-- ==== Sys2Proof/Machine/CmdLink.lean ====
section
/-! DEFINITION. The meanings of the port commands of the alert link and of the notice slots (chapters 7 and 8). -/

namespace Sys2Proof.Machine

/-! ### GET_LINK (R126) -/

/-- The pause left in quanta; how a part of a quantum counts is left open (R126; DESIGN CHOICE, safe: notes/assumptions/4.md). -/
def pauseLeft (cycles : Nat) (pause : Option Nat) : Nat :=
  match pause with
  | none => 0
  | some e =>
    let left := e - cycles
    if left % 1000000 = 0 then left / 1000000
    else left / 1000000 + (Config.pausePartCounts left).toNat

/-- Accounting seconds left to an expiry, 0 when none runs. -/
def secondsLeft (seconds : Nat) (expiry : Option Nat) : Nat :=
  match expiry with
  | none => 0
  | some e => e - seconds

/-- The 25 data bytes of GET_LINK (R126). An ack window that waits on a reception stands in bits 4 and 6 until it is decided.
DEDUCED, unsafe: notes/assumptions/55.md. -/
def linkData (p : Port) (s : State) : List Byte :=
  let l := s.link
  be 1 l.state.code ++ be 1 (l.worst.get p).code ++ be 1 l.sendErr ++ be 1 l.recvErr ++ be 2 l.frameErrors ++
    flagsByte [l.pause.isSome, l.quiet.isSome, l.probeDue, l.earlyUsed, l.window.isSome, l.tx != .idle, listening s] ++
    be 2 l.restPeriod ++ be 2 (secondsLeft s.pace.seconds l.restExpiry) ++ be 2 (pauseLeft s.pace.cycles l.pause) ++
    be 2 (secondsLeft s.pace.seconds l.quiet) ++ be 2 l.unaccepted ++ be 2 l.malformed ++ be 2 l.stale ++ be 2 l.disabled ++
    be 2 l.repliesDropped

/-- GET_LINK (R126). -/
def execGetLink (p : Port) (tag : Byte) (args : List Byte) (s : State) : Host.Outcome State Fault Refusal :=
  request p tag .read
    (withoutArgs args fun x =>
      taken (linkData p x) (x.onLink fun l => { l with worst := l.worst.update p fun _ => l.state })) s

/-! ### The link settings (R131) -/

/-- The 15 bytes of SET_LINK (R131). -/
def linkCfgData (c : LinkCfg) : List Byte :=
  be 1 c.rateCode ++ be 2 c.keyLead ++ be 2 c.warmup ++ be 1 c.ackWindow ++ be 2 c.rest ++ be 2 c.listenLength ++
    be 2 c.listenInterval ++ be 2 c.address ++ flagsByte [c.enableStatus, c.enableCeiling, c.enableWake, c.enableQuiet]

/-- The group table as bytes: entry e is bit e mod 8 of byte e / 8 (R131). -/
def groupBytes (g : BitVec 64) : List Byte := (be 8 g.toNat).reverse

/-- GET_LINK_SETTINGS (R131). -/
def execGetLinkSettings (p : Port) (tag : Byte) (args : List Byte) (s : State) : Host.Outcome State Fault Refusal :=
  request p tag .read (withoutArgs args fun x => taken (linkCfgData x.link.cfg ++ groupBytes x.link.groups) x) s

/-- The settings that SET_LINK's arguments spell (R131). -/
def linkCfgOf (a : List Byte) : LinkCfg :=
  let e := natAt a 14 1
  { rateCode := natAt a 0 1, keyLead := natAt a 1 2, warmup := natAt a 3 2, ackWindow := natAt a 5 1, rest := natAt a 6 2,
    listenLength := natAt a 8 2, listenInterval := natAt a 10 2, address := natAt a 12 2, enableStatus := e.testBit 0,
    enableCeiling := e.testBit 1, enableWake := e.testBit 2, enableQuiet := e.testBit 3 }

/-- The ranges and the relation of the link settings (the table at the head of chapter 7, R131). The warm-up is in
tenths of a second. -/
def LinkCfg.ok (c : LinkCfg) : Bool :=
  decide (c.rateCode ≤ 3) && decide (c.keyLead ≤ 500) && decide (c.warmup ≤ 300) &&
    decide (1 ≤ c.ackWindow ∧ c.ackWindow ≤ 60) && decide (60 ≤ c.rest ∧ c.rest ≤ 14400) &&
    decide (1 ≤ c.listenLength ∧ c.listenLength ≤ 600) && decide (30 ≤ c.listenInterval ∧ c.listenInterval ≤ 3600) &&
    decide (c.listenLength * 10 + c.warmup < c.listenInterval * 10)

/-- SET_LINK at the controller (R131, R127). DEDUCED, unsafe: notes/assumptions/17.md. -/
def runSetLink (args : List Byte) (s : State) : Answer :=
  let c := linkCfgOf args
  if args.length = 15 ∧ natAt args 14 1 < 16 ∧ c.ok = true then
    let newRate := c.rateCode ≠ s.link.cfg.rateCode
    let newListen := c.listenLength ≠ s.link.cfg.listenLength ∨ c.listenInterval ≠ s.link.cfg.listenInterval
    let s1 := s.onLink fun l => { l with cfg := c }
    let s2 := if newRate ∧ s1.link.reception.isSome then settleWindow (closeReception s1) else s1
    taken [] (settle (if newListen then listenFired s2 else s2))
  else refuse .outOfRange s

/-- SET_LINK (R131). -/
def execSetLink (p : Port) (tag : Byte) (args : List Byte) (s : State) : Host.Outcome State Fault Refusal :=
  request p tag .configure (runSetLink args) s

/-- SET_GROUPS at the controller (R131). -/
def runSetGroups (args : List Byte) (s : State) : Answer :=
  if args.length = 8 then taken [] (s.onLink fun l => { l with groups := BitVec.ofNat 64 (natOf args.reverse) })
  else refuse .outOfRange s

/-- SET_GROUPS (R131). -/
def execSetGroups (p : Port) (tag : Byte) (args : List Byte) (s : State) : Host.Outcome State Fault Refusal :=
  request p tag .configure (runSetGroups args) s

/-! ### GET_SLOT and GET_NOTICE_TABLE (R152) -/

/-- The 37 data bytes of GET_SLOT (R152). -/
def slotData (n : Nat) (sl : Slot) : List Byte :=
  if sl.state = .empty then be 1 n ++ boolByte false ++ be 1 sl.state.code ++ zeros 34
  else
    be 1 n ++ boolByte sl.responder ++ be 1 sl.state.code ++ be 1 sl.kind.code ++ be 1 sl.cls.code ++ be 1 sl.origin.code ++
      flagsByte [sl.preemptible, sl.abortPending, sl.rebuild, sl.event.isSome] ++ be 4 (sl.event.getD 0) ++ be 2 sl.topic ++
      be 2 sl.mask ++ be 1 sl.tag ++ be 1 sl.segments ++ be 1 sl.nextSegment ++ be 1 sl.attempts ++
      be 1 (sl.payload.getD []).length ++ timeBytes sl.queued ++ timeBytes sl.completed ++ be 1 sl.outcome.code

/-- GET_SLOT (R152). -/
def execGetSlot (p : Port) (tag : Byte) (args : List Byte) (s : State) : Host.Outcome State Fault Refusal :=
  request p tag .read
    (fun x =>
      readBack (if args.length = 1 ∧ natOf args < 12 then some (slotData (natOf args) (slotAt (natOf args) x)) else none) x) s

/-- A stack entry in its 4-byte form, zeros when absent (R152). -/
def stackBytes (e : Option StackEntry) : List Byte :=
  match e with
  | none => zeros 4
  | some x => be 1 x.slot ++ be 1 x.nextSegment ++ be 1 x.cls.code ++ be 1 x.by'

/-- The 36 data bytes of GET_NOTICE_TABLE (R152). -/
def noticeTableData (s : State) : List Byte :=
  let nt := s.nt
  (slotNumbers.flatMap fun n => be 1 (slotAt n s).state.code) ++ be 1 nt.stack.length ++ stackBytes nt.stack[0]? ++
    stackBytes nt.stack[1]? ++ be 1 nt.tagCounter ++ be 2 nt.unqueued ++ be 2 nt.energyHolds ++ be 2 nt.displacements ++
    be 2 nt.mergedPolls ++ be 2 nt.unmatchedPolls ++ be 1 nt.cfg.base ++ be 1 nt.cfg.retryAlarm ++ be 1 nt.cfg.retryUrgent ++
    be 1 nt.cfg.retryRoutine

/-- GET_NOTICE_TABLE (R152). -/
def execGetNoticeTable (p : Port) (tag : Byte) (args : List Byte) (s : State) : Host.Outcome State Fault Refusal :=
  request p tag .read (withoutArgs args fun x => taken (noticeTableData x) x) s

/-! ### QUEUE_NOTICE (R135) -/

/-- The slot a QUEUE_NOTICE takes, or the status that refuses it (R134, R135). -/
def slotForQueue (named : Nat) (cls : NoticeClass) (s : State) : State × (Option Nat) × Status :=
  if named = 255 then
    let (s1, n) := obtainSlot cls s
    (s1, n, .noSlot)
  else if (slotAt named s).state = .empty then (s, some named, .ok)
  else (s, none, .busy)

/-- QUEUE_NOTICE at the table (R135). -/
def runQueueNotice (p : Port) (args : List Byte) (s : State) : Answer :=
  let named := natAt args 0 1
  let flags := natAt args 2 1
  match NoticeClass.ofCode (natAt args 1 1) with
  | none => refuse .outOfRange s
  | some cls =>
    if args.length < 3 ∨ 64 < args.length ∨ (11 < named ∧ named ≠ 255) ∨ 3 < flags then refuse .outOfRange s
    else
      let (s1, got, st) := slotForQueue named cls s
      match got with
      | none => refuse st s
      | some n =>
        let s2 := onSlot n
          (fun _ => { Slot.clear with state := .held, kind := .text, cls := cls, origin := .port p,
                                      preemptible := flags.testBit 0, payload := some (args.drop 3) }) s1
        let s3 := if flags.testBit 1 then s2 else waitWithTag n s2
        taken (be 1 n ++ be 1 (slotAt n s3).tag) (settle s3)

/-- QUEUE_NOTICE (R135). -/
def execQueueNotice (p : Port) (tag : Byte) (args : List Byte) (s : State) : Host.Outcome State Fault Refusal :=
  request p tag .control (runQueueNotice p args) s

/-! ### APPEND_NOTICE and RELEASE_NOTICE (R136) -/

/-- The checks of a command on a HELD slot of the port's own (R136). -/
def heldSlot (p : Port) (n : Nat) (s : State) : Status :=
  let sl := slotAt n s
  if 11 < n then .outOfRange
  else if sl.state = .empty then .notFound
  else if sl.origin ≠ .port p then .denied
  else if sl.state ≠ .held then .busy
  else .ok

/-- APPEND_NOTICE at the table (R136). -/
def runAppendNotice (p : Port) (args : List Byte) (s : State) : Answer :=
  let n := natAt args 0 1
  let payload := ((slotAt n s).payload.getD []) ++ args.drop 1
  if args.length < 2 ∨ 64 < args.length then refuse .outOfRange s
  else if heldSlot p n s ≠ .ok then refuse (heldSlot p n s) s
  else if 128 < payload.length then refuse .outOfRange s
  else taken (be 1 payload.length) (onSlot n (fun sl => { sl with payload := some payload }) s)

/-- APPEND_NOTICE (R136). -/
def execAppendNotice (p : Port) (tag : Byte) (args : List Byte) (s : State) : Host.Outcome State Fault Refusal :=
  request p tag .control (runAppendNotice p args) s

/-- RELEASE_NOTICE at the table (R136). -/
def runReleaseNotice (p : Port) (args : List Byte) (s : State) : Answer :=
  let n := natAt args 0 1
  if args.length ≠ 1 then refuse .outOfRange s
  else if heldSlot p n s ≠ .ok then refuse (heldSlot p n s) s
  else
    let s1 := waitWithTag n s
    taken (be 1 (slotAt n s1).tag) (settle s1)

/-- RELEASE_NOTICE (R136). -/
def execReleaseNotice (p : Port) (tag : Byte) (args : List Byte) (s : State) : Host.Outcome State Fault Refusal :=
  request p tag .control (runReleaseNotice p args) s

/-! ### ABORT_NOTICE and FREE_SLOT (R145, R147) -/

/-- The port may not abort a slot of this origin (R145). -/
def foreignPort (p : Port) (o : NoticeOrigin) : Bool :=
  match o with
  | .port q => q != p
  | .detector => false
  | .power => false
  | .timebase => false
  | .link => false

/-- The ack window that follows a segment of this slot closes without an outcome (R122, R145). -/
def closeWindowOf (n : Nat) (s : State) : State :=
  s.onLink fun l =>
    { l with window := l.window.bind fun w => if w.origin = .segment n then none else some w }

/-- The effect of an abort by the slot's state (R145). -/
def abortEffect (n : Nat) (s : State) : State :=
  match (slotAt n s).state with
  | .held => abortSlot n s
  | .armed => abortSlot n s
  | .waiting => abortSlot n s
  | .backoff => abortSlot n s
  | .preempted => abortSlot n (removeEntryOf n s)
  | .sending => onSlot n (fun sl => { sl with abortPending := true }) s
  | .awaitAck => abortSlot n (closeWindowOf n s)
  | .delivered => s
  | .failed => s
  | .aborted => s
  | .displaced => s
  | .empty => s

/-- ABORT_NOTICE at the table (R145). DEDUCED, unsafe: notes/assumptions/27.md. -/
def runAbortNotice (p : Port) (args : List Byte) (s : State) : Answer :=
  let n := natOf args
  if args.length ≠ 1 ∨ 11 < n then refuse .outOfRange s
  else if (slotAt n s).state = .empty then refuse .notFound s
  else if foreignPort p (slotAt n s).origin then refuse .denied s
  else
    let s1 := abortEffect n s
    taken (be 1 (slotAt n s1).state.code) (settle s1)

/-- ABORT_NOTICE (R145). -/
def execAbortNotice (p : Port) (tag : Byte) (args : List Byte) (s : State) : Host.Outcome State Fault Refusal :=
  request p tag .control (runAbortNotice p args) s

/-- FREE_SLOT at the table (R147). -/
def runFreeSlot (p : Port) (args : List Byte) (s : State) : Answer :=
  let n := natOf args
  let sl := slotAt n s
  if args.length ≠ 1 ∨ 11 < n then refuse .outOfRange s
  else if sl.state = .empty then refuse .notFound s
  else if sl.origin ≠ .port p then refuse .denied s
  else if sl.state = .held ∨ sl.state.final = true then taken [] (settle (emptySlot n s))
  else refuse .busy s

/-- FREE_SLOT (R147). -/
def execFreeSlot (p : Port) (tag : Byte) (args : List Byte) (s : State) : Host.Outcome State Fault Refusal :=
  request p tag .control (runFreeSlot p args) s

/-! ### SET_RESPONDER and SET_NOTICES (R148, R153) -/

/-- The kind a responder's kind byte names, with its payload (R148). -/
def responderKind (args : List Byte) : Option (NoticeKind × Option (List Byte)) :=
  match natAt args 5 1 with
  | 6 => if args.length = 8 then some (.status, none) else none
  | 7 => if 8 ≤ args.length ∧ args.length ≤ 63 then some (.text, some (args.drop 8)) else none
  | _ => none

/-- The slot armed, or armed again with its last outcome kept (R148, R150). -/
def armSlot (p : Port) (kind : NoticeKind) (payload : Option (List Byte)) (cls : NoticeClass) (args : List Byte)
    (sl : Slot) : Slot :=
  { Slot.clear with
    responder := true, state := .armed, kind := kind, cls := cls, origin := .port p, topic := natAt args 1 2,
    mask := natAt args 3 2, preemptible := (natAt args 7 1).testBit 0, payload := payload, queued := sl.queued,
    completed := sl.completed, outcome := sl.outcome }

/-- SET_RESPONDER at the table (R148). The origin is judged before the state. DEDUCED, unsafe: notes/assumptions/42.md. -/
def runSetResponder (p : Port) (args : List Byte) (s : State) : Answer :=
  let n := natAt args 0 1
  let sl := slotAt n s
  match responderKind args, NoticeClass.ofCode (natAt args 6 1) with
  | some (kind, payload), some cls =>
    if 11 < n ∨ 1 < natAt args 7 1 then refuse .outOfRange s
    else if sl.state = .empty then taken [] (settle (onSlot n (armSlot p kind payload cls args) s))
    else if sl.origin ≠ .port p then refuse .denied s
    else if sl.state = .armed then taken [] (settle (onSlot n (armSlot p kind payload cls args) s))
    else refuse .busy s
  | some _, none => refuse .outOfRange s
  | none, _ => refuse .outOfRange s

/-- SET_RESPONDER (R148). -/
def execSetResponder (p : Port) (tag : Byte) (args : List Byte) (s : State) : Host.Outcome State Fault Refusal :=
  request p tag .control (runSetResponder p args) s

/-- The settings that SET_NOTICES' arguments spell (R153). -/
def noticeCfgOf (a : List Byte) : NoticeCfg :=
  { base := natAt a 0 1, retryAlarm := natAt a 1 1, retryUrgent := natAt a 2 1, retryRoutine := natAt a 3 1 }

/-- The ranges of the notice settings (the table at the head of chapter 8). -/
def NoticeCfg.ok (c : NoticeCfg) : Bool :=
  decide (1 ≤ c.base ∧ c.base ≤ 64) && decide (1 ≤ c.retryAlarm ∧ c.retryAlarm ≤ 15) &&
    decide (1 ≤ c.retryUrgent ∧ c.retryUrgent ≤ 15) && decide (1 ≤ c.retryRoutine ∧ c.retryRoutine ≤ 15)

/-- SET_NOTICES at the table (R153). -/
def runSetNotices (args : List Byte) (s : State) : Answer :=
  if args.length = 4 ∧ (noticeCfgOf args).ok = true then
    taken [] (s.onNt fun nt => { nt with cfg := noticeCfgOf args })
  else refuse .outOfRange s

/-- SET_NOTICES (R153). -/
def execSetNotices (p : Port) (tag : Byte) (args : List Byte) (s : State) : Host.Outcome State Fault Refusal :=
  request p tag .configure (runSetNotices args) s

end Sys2Proof.Machine
end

BRIEF —
From the records above, give again exactly the lines running from the line with "def runAppendNotice (p" to the line with "RELEASE_NOTICE (R136). -/", inclusive.

OUTPUT OF THE TASK —
def runAppendNotice (p : Port) (args : List Byte) (s : State) : Answer :=
  let n := natAt args 0 1
  let payload := ((slotAt n s).payload.getD []) ++ args.drop 1
  if args.length < 2 ∨ 64 < args.length then refuse .outOfRange s
  else if heldSlot p n s ≠ .ok then refuse (heldSlot p n s) s
  else if 128 < payload.length then refuse .outOfRange s
  else taken (be 1 payload.length) (onSlot n (fun sl => { sl with payload := some payload }) s)

/-- APPEND_NOTICE (R136). -/
def execAppendNotice (p : Port) (tag : Byte) (args : List Byte) (s : State) : Host.Outcome State Fault Refusal :=
  request p tag .control (runAppendNotice p args) s

/-- RELEASE_NOTICE at the table (R136). -/
def runReleaseNotice (p : Port) (args : List Byte) (s : State) : Answer :=
  let n := natAt args 0 1
  if args.length ≠ 1 then refuse .outOfRange s
  else if heldSlot p n s ≠ .ok then refuse (heldSlot p n s) s
  else
    let s1 := waitWithTag n s
    taken (be 1 (slotAt n s1).tag) (settle s1)

/-- RELEASE_NOTICE (R136). -/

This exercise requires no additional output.